Bishop then provides an introduction for nonscientists to the molecular underpinnings of cancer and concludes with an analysis of many of today’s most important science-related controversies--ranging from stem cell research to the attack on evolution to scientific misconduct. How to Win the Nobel Prize affords us the pleasure of hearing about science from a brilliant practitioner who is a humanist at heart.
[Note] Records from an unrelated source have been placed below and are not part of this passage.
-- ==== Sys2Proof/Safety.lean ====
section
/-! DEFINITION. What the claims are stated in: the conditions on the machine that the manual says hold
in every state, when a request is taken, and what an answer is. -/

namespace Sys2Proof

/-- The commands that act on strokes, pages and snapshots and, beside those, on their requester's link
alone. -/
def Instr.onStrokes : Instr → Bool
  | .submitSamples .. => true
  | .silenceExpiry _ => true
  | .rejoinExpiry _ => true
  | .eraseStroke .. => true
  | .undo .. => true
  | .clearPage .. => true
  | .eraseRegion .. => true
  | .scanVisit _ => true
  | .snapshotBegin .. => true
  | .snapshotEnd .. => true
  | .snapLimitExpiry _ => true
  | _ => false

end Sys2Proof

namespace Sys2Proof.Machine

/-! ## Conditions that every state keeps -/

/-- At least one port holds ROOM in every state after STARTING (R150). -/
def State.RoomHeld (s : State) : Prop := s.phase = .running → s.mirror.someRoom = true

/-- The fill count and the indices of a ring agree, and the filled slots are those of the filled span
(R113). -/
structure Ring.Agrees (r : Ring) : Prop where
  fill_le : r.fill ≤ 32
  put_eq : r.put = r.get + BitVec.ofNat 5 r.fill
  filled : ∀ k < 32, (look r.slots (r.get + BitVec.ofNat 5 k).toFin).isSome = decide (k < r.fill)

def State.RingsAgree (s : State) : Prop := ∀ p, (s.ring p).Agrees

/-- No two entries hold one serial, and every block is on the free-block list or in exactly one
chain (R40, R65). -/
structure State.BlocksKept (s : State) : Prop where
  serials : (s.strokes.entries.map Stroke.serial).Nodup
  blocks : (s.pool.free ++ s.strokes.entries.flatMap Stroke.chain).Perm
    (List.range Config.pointBlocks)

/-- The entries that are not FREE stand in rising entry number, each below 512 (R39). -/
structure State.EntriesInOrder (s : State) : Prop where
  rising : s.strokes.entries.Pairwise (fun a b => a.entry < b.entry)
  bounded : ∀ e ∈ s.strokes.entries, e.entry < Config.strokeEntries

/-- The pool's places are held in their one canonical form. -/
def State.PlacesCanonical (s : State) : Prop := Memory.wf s.pool.cells

/-- A hold list holds at most 16 items (R101). -/
def State.HoldsBounded (s : State) : Prop :=
  ∀ p a, s.snapshot p = some (.active a) → a.hold.length ≤ Config.holdItems

/-- A ring threshold is 1 to 32 (R141). -/
def State.ThresholdsInRange (s : State) : Prop :=
  ∀ p, 1 ≤ (s.link p).threshold.toNat ∧ (s.link p).threshold.toNat ≤ 32

/-- The settings of a pen are in the ranges of R33, with a colour of at most 15 and a width class of
at most 7. -/
structure PenSettings.InRange (v : PenSettings) : Prop where
  calibration : calibrationIntoRange v.calibration = v.calibration
  tuning : tuningIntoRange v.tuning = v.tuning
  colour : v.colour.toNat ≤ 15
  width : v.width.toNat ≤ 7

/-- Every value of the mirror is in its range (R33, R159, R160). -/
structure Mirror.InRange (m : Mirror) : Prop where
  pens : ∀ pen, (look m.pens pen).InRange
  snapLimit : snapLimitIntoRange m.snapLimit = m.snapLimit

def State.SettingsInRange (s : State) : Prop := s.mirror.InRange

/-! ## Requests and answers -/

/-- A request that comes in on port `p` is admitted: RUNNING, with the link IDLE (R145, case 7). -/
def State.Admits (s : State) (p : Port) : Prop := s.phase = .running ∧ (s.link p).state = .idle

/-- The state with a request of this tag admitted: the link is WORKING on it (R146). -/
def State.admitted (s : State) (p : Port) (tag : Byte) : State :=
  s.setLink p { s.link p with state := .working tag }

/-- The state with a short request answered and nothing else changed: the link is WORKING, and the
answer is formed and waits to be made ready (R146). -/
def State.answered (s : State) (p : Port) (tag : Byte) (status : Status) (payload : List Byte) :
    State :=
  (s.admitted p tag).formAnswer p ⟨status, tag, payload⟩

/-- A port may change a pen's tool and target page (R19), and its calibration and tuning (R35, R36). -/
def State.MayTool (s : State) (p : Port) (pen : Pen) : Prop :=
  (s.permissions p).edit = true ∨
    ((s.permissions p).ink = true ∧ (s.penSettings pen).binding = some p)

def State.MayTune (s : State) (p : Port) (pen : Pen) : Prop :=
  (s.permissions p).room = true ∨
    ((s.permissions p).ink = true ∧ (s.penSettings pen).binding = some p)

/-- A timer of this kind runs and has reached its interval (R162). -/
def State.Due (s : State) (t : Option Timer) : Prop :=
  ∃ x, t = some x ∧ x.interval.toNat ≤ (s.deviceTime - x.started).toNat

/-- No snapshot holds the page (R100). -/
def State.Unheld (s : State) (pg : Page) : Prop := ∀ q, (s.page pg).occupant ≠ .snapshot q

/-- What a command on strokes, channels or pages leaves alone: the phase and the time base, the
settings store, the model's counter and queue, and of each link all but its SNAP_BROKEN flag. -/
structure State.SameOutside (s t : State) : Prop where
  phase : t.phase = s.phase
  deviceTime : t.deviceTime = s.deviceTime
  mirror : t.mirror = s.mirror
  image : t.image = s.image
  indicator : t.indicator = s.indicator
  save : t.save = s.save
  freeCount : t.freeCount = s.freeCount
  pending : t.pending = s.pending
  links : ∀ p, { t.link p with snapBroken := false } = { s.link p with snapBroken := false }

/-- The same, where the command was admitted as a request and answered with this status and payload:
the state before the answer was formed. -/
def State.AnsweredWith (s : State) (p : Port) (tag : Byte) (status : Status) (payload : List Byte)
    (u t : State) : Prop :=
  (s.admitted p tag).SameOutside u ∧ t = u.formAnswer p ⟨status, tag, payload⟩

/-- What the page store's commands leave of every pen channel: all but its undo stack. -/
def State.SameChannels (s t : State) : Prop :=
  ∀ pen, { t.channel pen with undo := [] } = { s.channel pen with undo := [] }

/-! ## Payloads of another length (R146, R169) -/

/-- The length that R169 gives the request's payload. -/
def Request.LengthFits (r : Request) (payload : List Byte) : Prop :=
  match r with
  | .submitSamples => 2 ≤ payload.length ∧ payload.length = 2 + 8 * (payload.getD 1 0).toNat
  | .setCalibration => payload.length = 9
  | .setPenTuning => payload.length = 29 ∨ payload.length = 31
  | .setPenTool => payload.length = 3
  | .setPenPage => payload.length = 2
  | .bindPen => payload.length = 2
  | .penStatus => payload.length = 1
  | .readStroke => payload.length = 6
  | .eraseStroke => payload.length = 4
  | .undo => payload.length = 1
  | .pageStatus => payload.length = 1
  | .lockPage => payload.length = 1
  | .unlockPage => payload.length = 1
  | .clearPage => payload.length = 1
  | .eraseRegion => payload.length = 10
  | .snapshotBegin => payload.length = 1
  | .snapshotList => payload.length = 3
  | .snapshotEnd => payload.length = 0
  | .subscribe => payload.length = 3
  | .fetchNotices => payload.length = 1
  | .ackNotices => payload.length = 1
  | .ringStatus => payload.length = 0
  | .liveFetch => payload.length = 0
  | .liveMute => payload.length = 1
  | .portStatus => payload.length = 1
  | .setAttention => payload.length = 2
  | .clearFlags => payload.length = 1
  | .detach => payload.length = 0
  | .deviceInfo => payload.length = 0
  | .setPermissions => payload.length = 2
  | .saveSettings => payload.length = 0
  | .deviceReset => payload.length = 0

/-- The permission that lets a port send the request for any pen, page or port (R149). -/
def Request.permittedBy (r : Request) (set : Permissions) : Bool :=
  match r with
  | .submitSamples => set.ink
  | .setPenTool | .setPenPage | .eraseStroke | .undo | .clearPage | .eraseRegion => set.edit
  | .readStroke | .snapshotBegin | .snapshotList | .snapshotEnd | .subscribe | .liveFetch
  | .liveMute => set.view
  | .setCalibration | .setPenTuning | .bindPen | .lockPage | .unlockPage | .setPermissions
  | .saveSettings | .deviceReset => set.room
  | .penStatus | .pageStatus | .fetchNotices | .ackNotices | .ringStatus | .portStatus
  | .setAttention | .clearFlags | .detach | .deviceInfo => true

/-- The requests that INK too permits, for a pen bound to the port (R19, R35, R36). -/
def Request.onPenSettings (r : Request) : Bool :=
  match r with
  | .setCalibration | .setPenTuning | .setPenTool | .setPenPage => true
  | _ => false

/-- The checks that stand before the length test let the request through: its permission, the binding
of the pen that the payload names, and for SNAPSHOT_LIST an ACTIVE record (R146; log 12). -/
structure State.ReachesLengthTest (s : State) (p : Port) (r : Request) (payload : List Byte) : Prop where
  permission : r.permittedBy (s.permissions p) = true ∨
    (r.onPenSettings = true ∧ (s.permissions p).ink = true ∧
      ∀ pen, payload.head? = some (penCode pen) → (s.penSettings pen).binding = some p)
  source : r = .submitSamples →
    ∀ pen, payload.head? = some (penCode pen) → (s.penSettings pen).binding = some p
  record : r = .snapshotList → ∃ a, s.snapshot p = some (.active a)

/-- The permission test, which stands before the length test, turns the request away; where the pen
number is tested first, that number passes or is missing (R19, R35, R36, R146; log 12). -/
def State.LacksPermission (s : State) (p : Port) (r : Request) (payload : List Byte) : Prop :=
  r.permittedBy (s.permissions p) = false ∧
    (r.onPenSettings = true → (s.permissions p).ink = false ∧
      ∀ b, payload.head? = some b → b.toNat < 8)

/-! ## Removal, clearing, breaking -/

/-- The freeing of a stroke's entry (R56): `u` is `s` without it, and nothing else is different. -/
structure State.EntryFreed (s : State) (kind : Freeing) (e : Stroke) (u : State) : Prop where
  outside : s.SameOutside u
  links : u.links = s.links
  channel : u.channel e.pen =
    { s.channel e.pen with undo := (s.channel e.pen).undo.erase e.serial }
  channels : ∀ k, k ≠ e.pen → u.channel k = s.channel k
  gone : u.stroke? e.serial = none
  others : ∀ k, k ≠ e.serial → u.stroke? k = s.stroke? k
  counter : u.strokes.counter = s.strokes.counter
  blocks : u.pool.free = s.pool.free ++ e.chain
  places : u.pool.cells = s.pool.cells
  slot : ∀ p, look (u.livePort p).slots e.pen =
    slotFreed kind e.serial (look (s.livePort p).slots e.pen)
  slots : ∀ p k, k ≠ e.pen → look (u.livePort p).slots k = look (s.livePort p).slots k
  mutes : ∀ p, (u.livePort p).mute = (s.livePort p).mute
  pages : u.pages = s.pages
  snapshots : u.snapshots = s.snapshots
  rings : u.rings = s.rings

/-- The removal of a committed stroke (R83): off its page and off the visit list of a scan there, the
revision raised, one ERASE notice routed, its entry freed. -/
structure State.StrokeRemoved (s : State) (e : Stroke) (cause : EraseCause) (u : State) : Prop where
  list : (u.page e.page).list = (s.page e.page).list.erase e.serial
  revision : (u.page e.page).revision = nextRevision (s.page e.page).revision
  locked : (u.page e.page).locked = (s.page e.page).locked
  visits : ∀ r, (s.page e.page).occupant = .scan r →
    (u.page e.page).occupant = .scan { r with visits := r.visits.erase e.serial }
  occupant : (∀ r, (s.page e.page).occupant ≠ .scan r) →
    (u.page e.page).occupant = (s.page e.page).occupant
  freed : ((s.setPage e.page (u.page e.page)).route
    (.erase e.page e.serial cause (u.page e.page).revision)).EntryFreed .removed e u

/-- The strokes that stand on a page, bottom first. -/
def State.strokesOn (s : State) (pg : Page) : List Stroke :=
  (s.page pg).list.eraseDups.filterMap s.stroke?

/-- The clear of a page (R89): `u` is `s` without the strokes on it, and one CLEAR notice the more
where there was a stroke. -/
structure State.PageCleared (s : State) (pg : Page) (u : State) : Prop where
  empty : (s.page pg).list = [] → u = s
  page : (s.page pg).list ≠ [] →
    u.page pg = { s.page pg with list := [], revision := nextRevision (s.page pg).revision }
  rings : (s.page pg).list ≠ [] → u.rings = (s.route
    (.clear pg (s.page pg).list.length (nextRevision (s.page pg).revision))).rings
  pages : ∀ k, k ≠ pg → u.page k = s.page k
  strokes : ∀ serial, u.stroke? serial =
    if serial ∈ (s.page pg).list then none else s.stroke? serial
  counter : u.strokes.counter = s.strokes.counter
  blocks : u.pool.free = s.pool.free ++ (s.strokesOn pg).flatMap Stroke.chain
  places : u.pool.cells = s.pool.cells
  channels : ∀ pen, u.channel pen =
    { s.channel pen with
      undo := (((s.strokesOn pg).filter (·.pen = pen)).map Stroke.serial).foldl List.erase
        (s.channel pen).undo }
  live : ∀ p pen, look (u.livePort p).slots pen = (look (s.livePort p).slots pen).filter fun f =>
    !(s.strokesOn pg).any fun e => e.pen = pen && e.serial = f.serial
  mutes : ∀ p, (u.livePort p).mute = (s.livePort p).mute
  snapshots : u.snapshots = s.snapshots

/-- The held items of an ACTIVE snapshot applied one after another, from the first filed to the last
(R105). -/
def State.itemsApplied (s : State) (a : ActiveSnapshot) : State :=
  a.hold.foldl (State.applyItem a.page) s

/-- The same, then the page freed and this record left (R106, R107, R108, R110). -/
def State.snapshotOver (s : State) (owner : Port) (a : ActiveSnapshot)
    (record : Option SnapshotRecord) : State :=
  ((s.itemsApplied a).setPage a.page
    { (s.itemsApplied a).page a.page with occupant := .none }).setSnapshot owner record

/-! ## A port leaves (R147, R156, R21) -/

/-- `u` is `s` with no answer wanted for any request of the port in work: those formed, the region
scans that it asked for, and its save in flight (R147, R156). -/
structure State.AnswersUnwanted (s : State) (p : Port) (u : State) : Prop where
  others : { u with links := s.links, pages := s.pages, save := s.save } = s
  formed : u.link p =
    { s.link p with forming := (s.link p).forming.map fun f => { f with wanted := false } }
  links : ∀ q, q ≠ p → u.link q = s.link q
  scans : ∀ pg r, (s.page pg).occupant = .scan r → u.page pg =
    { s.page pg with
      occupant := .scan { r with wanted := r.wanted && decide (r.requester ≠ p) } }
  pages : ∀ pg, (∀ r, (s.page pg).occupant ≠ .scan r) → u.page pg = s.page pg
  save : u.save = s.save.map fun v =>
    { v with wanted := v.wanted && decide (v.requester ≠ p) }

/-- A pen's activity ended with this cause (R20 steps 2 to 4, R21): its stroke closed and classified,
its buffers emptied and its silence timer stopped, the pen AWAY with its notice. -/
def State.activityEnded (s : State) (pen : Pen) (cause : CloseCause) : State :=
  ((s.closeCurrent pen cause).setChannel pen
    { (s.closeCurrent pen cause).channel pen with
      down := [], lift := [], silence := none }).enterPen pen .away

/-! ## Values brought into range -/

/-- `v` is `w` brought to the nearer end of the range from `low` to `high` (R36). -/
structure Brought (low high : Nat) (w v : Word) : Prop where
  below : w.toNat < low → v.toNat = low
  above : high < w.toNat → v.toNat = high
  inside : low ≤ w.toNat → w.toNat ≤ high → v = w

/-- The same for a signed offset (R35). -/
structure BroughtOffset (w v : Word) : Prop where
  below : w.toInt < -2048 → v.toInt = -2048
  above : 2047 < w.toInt → v.toInt = 2047
  inside : -2048 ≤ w.toInt → w.toInt ≤ 2047 → v = w

end Sys2Proof.Machine
end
Bishop’s perspective will be valued by anyone interested in biomedical research and in the past, present, and future of the battle against cancer.
PUBLISHERS WEEKLY
Despite his book's encouraging title, Bishop--who won a Nobel Prize in Physiology and Medicine in 1989--cautions that"I have not written an instruction manual for pursuit of the prize." Instead, he has written an amiable reflection on the experience of being a Nobelist, intertwined with some history and anecdotes about the award, and balanced by a wide-ranging review of his own career as an"accidental scientist"--his transformation from small-town boy who, when a college professor suggested he apply to Harvard for medical school, said,"Where is that?" to successful and celebrated microbiologist studying viruses and eventually cancer cells (the work that won him the Nobel). Along the way, Bishop reflects on the history of our knowledge of microbes, cancer, the politics of funding research and present-day disenchantment with science. His main purpose in writing this book, Bishop says, is to show that"scientists are supremely human"--which he does with grace and charm.